Why there are no reports from Jenkins of this failure is a mystery.
The test succeeds, but there is a thread leak and the stack trace points to "lmax.disruptor" which is certainly a part of the async logging.
And why, if this is something generic, it doesn't fail many many tests is another mystery so I suspect it's something specific to the test, perhaps having to do with mocking the metric reporter, but that's a wild shot in the dark.
My working hypothesis is that "something isn't being closed/shutdown correctly", but that's...a little vague.
Sep 04, 2018 9:38:00 AM com.carrotsearch.randomizedtesting.ThreadLeakControl checkThreadLeaks WARNING: Will linger awaiting termination of 1 leaked thread(s).
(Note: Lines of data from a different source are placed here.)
-- ==== Sys2Proof/Machine/Operands.lean ====
section
/-! DEFINITION. Operand forms: tensor descriptors and views, the window and virtual translation, lift chairs, reduction buffer
elements, reading elements and writing them with scales (R30, R74 to R79, R103, R110, R144, R231). -/

namespace Sys2Proof

open Machine

/-- The FMT codes (R75). -/
def Fmt.ofCode : Nat → Option Fmt
  | 0 => some .f4 | 1 => some .i4s | 2 => some .i4u | 3 => some .i3s | 4 => some .i3u | 5 => some .i2s | 6 => some .t2
  | 7 => some .b8 | 8 => some .b16 | 9 => some .n16 | _ => none
/-- The code of a format (R75). -/
def Fmt.code : Fmt → Nat
  | .f4 => 0 | .i4s => 1 | .i4u => 2 | .i3s => 3 | .i3u => 4 | .i2s => 5 | .t2 => 6 | .b8 => 7 | .b16 => 8 | .n16 => 9
/-- The GRAIN codes (R75). -/
def Grain.ofCode : Nat → Option Grain
  | 0 => some .none | 1 => some .lin16 | 2 => some .lin32 | 3 => some .lin64 | 4 => some .lin128 | 5 => some .square
  | _ => none
/-- CLASS codes (R74). -/
def Cls.ofCode (n : Nat) : Cls :=
  match n % 4 with
  | 0 => .act | 1 => .wt | 2 => .grad | _ => .state
/-- The code of a class. -/
def Cls.code : Cls → Nat
  | .act => 0 | .wt => 1 | .grad => 2 | .state => 3
/-- Row of the range counters of a format (R45, R260). -/
def Fmt.rc : Fmt → Nat
  | .f4 => 0 | .i4s | .i4u => 1 | .i3s | .i3u => 2 | .i2s => 3 | .t2 => 4 | .b8 => 5 | .b16 => 6 | .n16 => 7
/-- Elements that share a scale along a row; a tile is 8 by 8 (R26, R30). -/
def Grain.size : Grain → Nat
  | .none => 32 | .lin16 => 16 | .lin32 => 32 | .lin64 => 64 | .lin128 => 128 | .square => 8
/-- Linear grains. -/
def Grain.linear : Grain → Bool
  | .lin16 | .lin32 | .lin64 | .lin128 => true
  | _ => false
/-- Does the format take its own grain (B8, B16, N16: none; the others: linear or square) (R75)? -/
def grainFits (f : Fmt) (g : Grain) : Bool :=
  match f with
  | .b8 | .b16 | .n16 => g == .none
  | _ => g != .none
/-- Zero points: unsigned I4 up to 15, unsigned I3 up to 7 (R22). -/
def zpFits (f : Fmt) (z : Nat) : Bool :=
  match f with
  | .i3u => decide (z ≤ 7)
  | _ => decide (z ≤ 15)

/-- Is the operand computed at run time (R94)? -/
def Opd.computed : Opd → Bool
  | .indirect .. | .mem _ => true
  | _ => false
/-- Is it a lift chair? -/
def Opd.isChair : Opd → Bool
  | .chair .. => true
  | _ => false
/-- Is it absent? -/
def Opd.absent : Opd → Bool
  | .none => true
  | _ => false
/-- Is it named by a descriptor (R78)? -/
def Opd.desc : Opd → Bool
  | .pool _ | .mem _ => true
  | _ => false

end Sys2Proof

namespace Sys2Proof.Machine

/-- Scalar register n; S0 reads as zero (R81). -/
def Seq.sreg (q : Seq) (n : Nat) : W32 := if n = 0 then 0 else tabGet (fun _ => 0) q.sregs n
/-- Writes a scalar register; writes to S0 are discarded (R81). -/
def Seq.setSreg (q : Seq) (n : Nat) (v : W32) : Seq :=
  if n = 0 then q else { q with sregs := tabSet (fun _ => 0) q.sregs n v }
/-- The 48-bit address in S[n] and S[n+1][15:0] (R74). -/
def Seq.addr48 (q : Seq) (n : Nat) : Nat := (q.sreg n).toNat + 2 ^ 32 * fld (q.sreg (n + 1)) 15 0

/-- Bytes of a row of n elements. -/
def rowBytes (f : Fmt) (n : Nat) : Nat := cdiv (n * fmtBits f) 8

/-- Bytes from the view's address to the end of its last row. -/
def View.dataLen (v : View) : Nat := if v.rows = 0 ∨ v.cols = 0 then 0 else (v.rows - 1) * v.stride + rowBytes v.fmt v.cols
/-- Blocks along a row, or along a row of tiles. -/
def View.blkCols (v : View) : Nat := cdiv v.cols v.grain.size
/-- Rows of blocks. -/
def View.blkRows (v : View) : Nat := if v.grain = .square then cdiv v.rows 8 else v.rows
/-- Scale bytes of the view (R75). -/
def View.scaleLen (v : View) : Nat := if scaled v.fmt then v.blkRows * v.blkCols else 0
/-- The scale of view element (r, c), counted from the scale array's start (R75). -/
def View.blk (v : View) (r c : Nat) : Nat :=
  if v.grain = .square then r / 8 * v.blkCols + c / 8 else r * v.blkCols + c / v.grain.size
/-- Gives a view its scale array: the offset stated, or the next 64-byte boundary after the last row (R75, R76). -/
def View.placed (v : View) (off : Nat) : View :=
  { v with scaleOff := if off ≠ 0 then off else alignUp (v.addr + v.dataLen) 64 - v.addr }
/-- The logical element number of view element (r, c) (R77). -/
def View.num (v : View) (r c : Nat) : Nat := v.origin + r * v.lstep + c
/-- The number of elements of the view. -/
def View.size (v : View) : Nat := v.rows * v.cols

/-- The fields of a 64-byte tensor descriptor (R76); an unlisted FMT or GRAIN reads as the first one. -/
def descView (b : List Byte) : View :=
  let w8 := leAt b 8 4
  let wc := leAt b 12 4
  ({ place := match leAt b 6 1 % 4 with
        | 1 => .virt
        | 2 => .rb
        | _ => .spd,
     addr := leAt b 0 6, tid := w8 % 2 ^ 24, fmt := (Fmt.ofCode (bits w8 27 24)).getD .f4,
     cls := Cls.ofCode (bits w8 29 28), grain := (Grain.ofCode (bits wc 2 0)).getD .none, zp := bits wc 6 3,
     shape := [leAt b 16 4, leAt b 20 4, leAt b 24 4, leAt b 28 4], origin := leAt b 32 5,
     rows := leAt b 40 4 % 2 ^ 17, cols := leAt b 44 4 % 2 ^ 17, lstep := leAt b 48 5, stride := leAt b 56 4,
     desc := true } : View).placed (leAt b 60 4)

/-- A dimension of the shape. -/
def View.dim (v : View) (k : Nat) : Nat := nth 1 v.shape k
/-- The product of the shape. -/
def View.volume (v : View) : Nat := v.dim 0 * v.dim 1 * v.dim 2 * v.dim 3

/-- Is a descriptor valid by R76 and R77? -/
def descOk (b : List Byte) : Bool :=
  let v := descView b
  let w8 := leAt b 8 4
  let wc := leAt b 12 4
  let rank := bits wc 8 7 + 1
  let reserved := leAt b 6 2 / 4 == 0 && bits w8 31 30 == 0 && bits wc 31 9 == 0 && leAt b 37 3 == 0 &&
    leAt b 40 4 / 2 ^ 17 == 0 && leAt b 44 4 / 2 ^ 17 == 0 && leAt b 53 3 == 0
  let dims := (List.range 4).all fun k => decide (rank + k < 4 → v.dim k = 1)
  let last := v.num (v.rows - 1) (v.cols - 1)
  reserved && leAt b 6 1 % 4 != 3 && (Fmt.ofCode (bits w8 27 24)).isSome && (Grain.ofCode (bits wc 2 0)).isSome &&
    grainFits v.fmt v.grain && zpFits v.fmt v.zp && dims && decide (v.volume ≤ 2 ^ 40) &&
    decide (v.rows ≤ 65536 ∧ v.cols ≤ 65536) && v.stride % 16 == 0 && leAt b 60 4 % 64 == 0 &&
    (v.place != .spd || v.addr % 16 == 0) && (v.place != .rb || (v.fmt == .n16 && v.cls == .grad)) &&
    (v.size == 0 || decide (last < v.volume)) &&
    (v.grain != .square || (v.origin % v.dim 3 % 8 == 0 && v.origin / v.dim 3 % v.dim 2 % 8 == 0 && v.lstep == v.dim 3))

-- The window

/-- The size of a context's window in bytes (R103). -/
def State.window (s : State) (c : Nat) : Nat := 2 ^ 20 * (s.ctx c).granules.length
/-- The physical scratchpad address of a window offset, within the stove (R103). -/
def State.winPhys (s : State) (c off : Nat) : Option Nat :=
  ((s.ctx c).granules[off / 2 ^ 20]?).map fun g => 2 ^ 20 * g + off % 2 ^ 20
/-- The module address of a window offset (R101, R103). -/
def State.winAddr (s : State) (c off : Nat) : Option Nat :=
  (s.winPhys c off).map fun x => spdBase + 0x40000000 * stoveOf c + x

-- Virtual memory

/-- The page of an address space that holds a virtual address (R231). -/
def State.vpte (s : State) (c va : Nat) : Pte := s.pte (s.ctx c).aspace (va / 2 ^ 21)
/-- Translation of a virtual address: the frame is module address bits from 21 up (R231). -/
def State.vaAddr (s : State) (c va : Nat) : Option Nat :=
  let p := s.vpte c va
  if p.valid ∧ va < 2 ^ 48 then some (2 ^ 21 * p.frame + va % 2 ^ 21) else none
/-- Is a range mapped, and writable where it is to be written (R231)? -/
def State.mapped (s : State) (c va len : Nat) (write : Bool) : Bool :=
  len == 0 || (decide (va + len ≤ 2 ^ 48) &&
    (List.range ((va + len - 1) / 2 ^ 21 + 1 - va / 2 ^ 21)).all fun k =>
      let p := s.pte (s.ctx c).aspace (va / 2 ^ 21 + k)
      p.valid && (!write || p.write))
/-- The byte at a virtual address; an unmapped one reads zero, which only the reads of an engine's own structures can meet: DESIGN CHOICE
(log 94). -/
def State.vrd (s : State) (c va : Nat) : Byte := ((s.vaAddr c va).map s.mrd).getD 0
/-- The byte at a virtual address as the next write to it finds it: the last write that waits for its page's move, else what the page
holds. What reads a byte to merge into it takes this one (R235). -/
def State.vlast (s : State) (c va : Nat) : Byte :=
  match s.tr.waiting.reverse.find? fun w => w.page == 2 ^ 27 * (s.ctx c).aspace + va / 2 ^ 21 && w.off == va % 2 ^ 21 with
  | some w => w.byte
  | none => s.vrd c va
/-- The same for `n` bytes. -/
def State.vlastN (s : State) (c va n : Nat) : List Byte := (List.range n).map fun i => s.vlast c (va + i)
/-- Writes a byte at a virtual address; a write to a page without WRITE changes nothing (R231); into a page that moves the write waits
for the end of the move (R235). -/
def State.vwr (s : State) (c va : Nat) (b : Byte) : State :=
  match s.vaAddr c va with
  | some a =>
    if !(s.vpte c va).write then s
    else if (s.vpte c va).moving then
      { s with tr := { s.tr with waiting :=
          s.tr.waiting ++ [⟨2 ^ 27 * (s.ctx c).aspace + va / 2 ^ 21, va % 2 ^ 21, b, s.sq.nextId⟩] } }
    else s.mwr a b
  | none => s
/-- Sets the next number of an instruction. -/
def State.setNext (s : State) (n : Nat) : State := { s with sq := { s.sq with nextId := n } }
/-- Runs an effect as writes of the instruction in flight of a number, which completes no sooner than they land (R235). -/
def State.asOf (s : State) (id : Nat) (g : State → State) : State := (g (s.setNext id)).setNext s.sq.nextId
/-- `n` bytes from a virtual address on. -/
def State.vrdN (s : State) (c va n : Nat) : List Byte := (List.range n).map fun i => s.vrd c (va + i)
/-- Writes bytes from a virtual address on. -/
def State.vwrN (s : State) (c : Nat) : Nat → List Byte → State
  | _, [] => s
  | va, b :: t => (s.vwr c va b).vwrN c (va + 1) t

-- Views in memory

/-- The module address of byte `off` of a view; an address outside every tier where it translates to nothing. -/
def State.byteAddr (s : State) (c : Nat) (v : View) (off : Nat) : Nat :=
  match v.place with
  | .spd => (s.winAddr c (v.addr + off)).getD (2 ^ 48)
  | .virt => (s.vaAddr c (v.addr + off)).getD (2 ^ 48)
  | .rb => 2 ^ 48
/-- A byte of a view. -/
def State.byteOf (s : State) (c : Nat) (v : View) (off : Nat) : Byte := s.mrd (s.byteAddr c v off)
/-- A byte of a view as a merge finds it. -/
def State.byteLast (s : State) (c : Nat) (v : View) (off : Nat) : Byte :=
  if v.place = .virt then s.vlast c (v.addr + off) else s.byteOf c v off
/-- Bytes of a view as a merge finds them. -/
def State.bytesLast (s : State) (c : Nat) (v : View) (off n : Nat) : List Byte :=
  (List.range n).map fun i => s.byteLast c v (off + i)
/-- Bytes of a view from an offset on. -/
def State.bytesOf (s : State) (c : Nat) (v : View) (off n : Nat) : List Byte :=
  (List.range n).map fun i => s.byteOf c v (off + i)
/-- Writes bytes of a view from an offset on. -/
def State.putBytes (s : State) (c : Nat) (v : View) : Nat → List Byte → State
  | _, [] => s
  | off, b :: t =>
    (if v.place = .virt then s.vwr c (v.addr + off) b else s.mwr (s.byteAddr c v off) b).putBytes c v (off + 1) t
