-- ==== Sys2Proof/Machine/Journal.lean ====
section
/-! DEFINITION. The kindler's journal: appending records, compaction, the buffer used while a half erases, and what the
journal remembers of parts that leave service (R315, R316, R329 to R331). -/

namespace Sys2Proof.Machine

/-- Payload bytes of a record: 4 for each field, and its text, or 4,080 for a SNAPSHOT. -/
def JRec.len (r : JRec) : Nat := if r.type = 10 then 4080 else 4 * r.fields.length + r.text.length
/-- Bytes a record takes in a half (R329). -/
def JRec.size (r : JRec) : Nat := alignUp (16 + r.len) 16
/-- The payload of a record: the text of an OPERATOR record; the places of the other records' fields are not stated. -/
def JRec.payload (r : JRec) : List Byte :=
  if r.type = 9 then r.text
  else (List.range r.len).map fun k => Config.jnlByte r.type (r.fields ++ r.text.map BitVec.toNat) k
/-- The header of a record with a check value and a COMMIT byte (R329). -/
def JRec.head (r : JRec) (crc commit : Nat) : List Byte :=
  [0xA7, BitVec.ofNat 8 r.type] ++ leBytes 2 r.len ++ leBytes 4 r.seq ++ leBytes 4 crc ++ [0, 0, 0, BitVec.ofNat 8 commit]
/-- The bytes of a committed record (R329). -/
def JRec.bytes (r : JRec) : List Byte := r.head (crc32c (r.head 0 0 ++ r.payload)) 0 ++ r.payload

/-- The size of a half (R318). -/
def halfSize : Nat := 32 * 2 ^ 20

/-- Is the header of a half committed and valid (R330)? -/
def Keep.headOk (k : Keep) : Bool := k.header == halfHeader k.generation
/-- The SEQ of a half's next record: one more than that of the last (R329). -/
def Keep.nextSeq (k : Keep) : Nat := ((k.journal.getLast?.map fun r => r.seq + 1).getD 0) % 2 ^ 32

/-- Changes what the journal holds, without a record of it. -/
def State.modJr (s : State) (f : Keep → Keep) : State :=
  { s with kd := { s.kd with jr := f s.kd.jr, flashed := s.kd.flashed.map f } }

/-- The key of an instance of a kindling step. -/
def instKey (step inst : Nat) : Nat := 65536 * step + inst
/-- Sets the memory of an instance (R315). -/
def Keep.setInst (k : Keep) (step inst : Nat) (m : InstMem) : Keep :=
  { k with mem := tabSet (fun _ => {}) k.mem (instKey step inst) m }
/-- What a RETIRE record says: the part's instance has failed at every method; a pseudo-channel stays out of its stack, whose next start
is at the method that trains the rest (R315, R331). -/
def Keep.retired (k : Keep) (kind die index source : Nat) : Keep :=
  match kind with
  | 0 => k.setInst 13 (48 * die + index) ⟨2, 9, 0⟩
  | 1 => k.setInst 14 (384 * die + index) ⟨2, 9, 0⟩
  | 2 =>
    let k := { k with pcKeep := addOnce k.pcKeep (160 * die + index) }
    if source = 3 then k.setInst 9 (5 * die + index / 32) ⟨1, 3, 0⟩ else k
  | 3 => k.setInst 10 (16 * (die - 4) + index) ⟨2, 9, 0⟩
  | _ => k.setInst 15 (16 * (die - 4) + index) ⟨2, 9, 0⟩
/-- What a SLOT record says: a copy is pending, or is active from its activation number on (R324, R331). -/
def Keep.slotRec (k : Keep) (t copy pending seq : Nat) : Keep :=
  let others := k.pendingImg.filter (· != t)
  if pending = 1 then
    { k with pendingImg := if t = 15 ∨ copy = tabGet (fun _ => 0) k.active t then others else addOnce k.pendingImg t }
  else
    { k with
      active := tabSet (fun _ => 0) k.active t copy, actSeq := tabSet (fun _ => 0) k.actSeq t seq,
      nextAct := max k.nextAct (seq + 1), pendingImg := others }
/-- What a record adds to what the journal tells a kindling (R315, R331). -/
def Keep.apply (k : Keep) (r : JRec) : Keep :=
  match r.type, r.fields with
  | 1, n :: _ => { k with bootCount := n }
  | 2, [step, inst, m, outcome, detail] => k.setInst step inst ⟨outcome, m, detail⟩
  | 3, [kind, die, index, source] => k.retired kind die index source
  | 4, [_, die, index] => k.setInst 13 (48 * die + index) {}
  | 5, [0, u] => { k with hostUnits := u }
  | 6, [t, copy, pending, seq] => k.slotRec t copy pending seq
  | 7, [0, c] => { k with rrstCounter := c }
  | 7, [1] => { k with rrstKey := r.text }
  | _, _ => k

/-- What a SNAPSHOT holds (R330): every instance's memory, with it the retirements; map-outs, copies, configuration, and the
remote-reset counter and key digest. -/
def Keep.snapshot (k : Keep) : List Nat :=
  k.mem.flatMap (fun e => [e.1, e.2.outcome, e.2.method, e.2.detail]) ++ k.pcKeep ++ k.active.flatMap (fun e => [e.1, e.2]) ++
    k.actSeq.flatMap (fun e => [e.1, e.2]) ++ k.pendingImg ++ [k.nextAct, k.hostUnits, k.rrstCounter, leNat k.rrstKey]
/-- Writes a record into the active half, compacting where it does not fit: the other half becomes the active one with a SNAPSHOT,
its header is programmed last, and the old one is erased (R330). -/
def State.jnlPut (s : State) (r : JRec) : State :=
  let k := s.kd.jr
  if k.used + r.size ≤ halfSize then
    let s := s.modJr fun k => { k with journal := k.journal ++ [r], used := k.used + r.size }
    { s with kd := { s.kd with flashed := s.kd.flashed.map fun k => k.apply r } }
  else
    let snap : JRec := { seq := r.seq, type := 10, fields := k.snapshot, text := [] }
    let r := { r with seq := r.seq + 1 }
    let s := s.modJr fun k => { k with
      journal := [snap, r], used := 64 + snap.size + r.size, half := 1 - k.half, generation := k.generation + 1
      header := halfHeader (k.generation + 1) }
    ({ s with kd := { s.kd with older := some k, flashed := none, jnlSeq := s.kd.jnlSeq + 1, erasing := true } } : State).raise 7 0x100 4

/-- Would a record fit in the buffer (R330)? -/
def State.jnlRoom (s : State) (r : JRec) : Bool :=
  !s.kd.erasing || decide ((s.kd.buffered.map JRec.size).sum + r.size ≤ 256 * 1024)

/-- Appends a record: at once, into the buffer while a half erases, or dropped where that is full, with what it says (R330). -/
def State.jnl (s : State) (type : Nat) (fields : List Nat) (text : List Byte) : State :=
  let r : JRec := { seq := s.kd.jnlSeq, type := type, fields := fields, text := text }
  if !s.jnlRoom r then
    ((s.bump 7 Reg.KDL_JNL_DROPS 1).kdlLog 6 0 0 0 0 0 r.seq).raise 7 0x100 5
  else
    let k := s.kd.jr
    let s := { s with kd := { s.kd with jnlSeq := (s.kd.jnlSeq + 1) % 2 ^ 32, jr := k.apply r } }
    if s.kd.erasing then
      { s with kd := { s.kd with buffered := s.kd.buffered ++ [r], flashed := some (s.kd.flashed.getD k) } }
    else s.jnlPut r

/-- The memory of an instance (R315). -/
def State.inst (s : State) (step inst : Nat) : InstMem := tabGet (fun _ => {}) s.kd.jr.mem (instKey step inst)
/-- A part leaves service: kinds array 0, granule 1, pseudo-channel 2, package 3, port 4; sources kindling 0, R65 1, R106 2,
R240 3 (R331). -/
def State.retire (s : State) (kind die index source : Nat) : State :=
  let s := s.jnl 3 [kind, die, index, source] []
  { s with kd := { s.kd with degraded := true } }

end Sys2Proof.Machine
end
Sep 04, 2018 9:38:20 AM com.carrotsearch.randomizedtesting.ThreadLeakControl checkThreadLeaks SEVERE: 1 thread leaked from SUITE scope at org.apache.solr.metrics.SolrMetricReporterTest: 1) Thread[id=14, name=Log4j2-TF-1-AsyncLoggerConfig--1, state=TIMED_WAITING, group=TGRP-SolrMetricReporterTest] at sun.misc.Unsafe.park(Native Method) at java.util.concurrent.locks.LockSupport.parkNanos(LockSupport.java:215) at java.util.concurrent.locks.AbstractQueuedSynchronizer$ConditionObject.awaitNanos(AbstractQueuedSynchronizer.java:2078) at com.lmax.disruptor.TimeoutBlockingWaitStrategy.waitFor(TimeoutBlockingWaitStrategy.java:38) at com.lmax.disruptor.ProcessingSequenceBarrier.waitFor(ProcessingSequenceBarrier.java:56) at com.lmax.disruptor.BatchEventProcessor.run(BatchEventProcessor.java:128) at java.lang.Thread.run(Thread.java:748)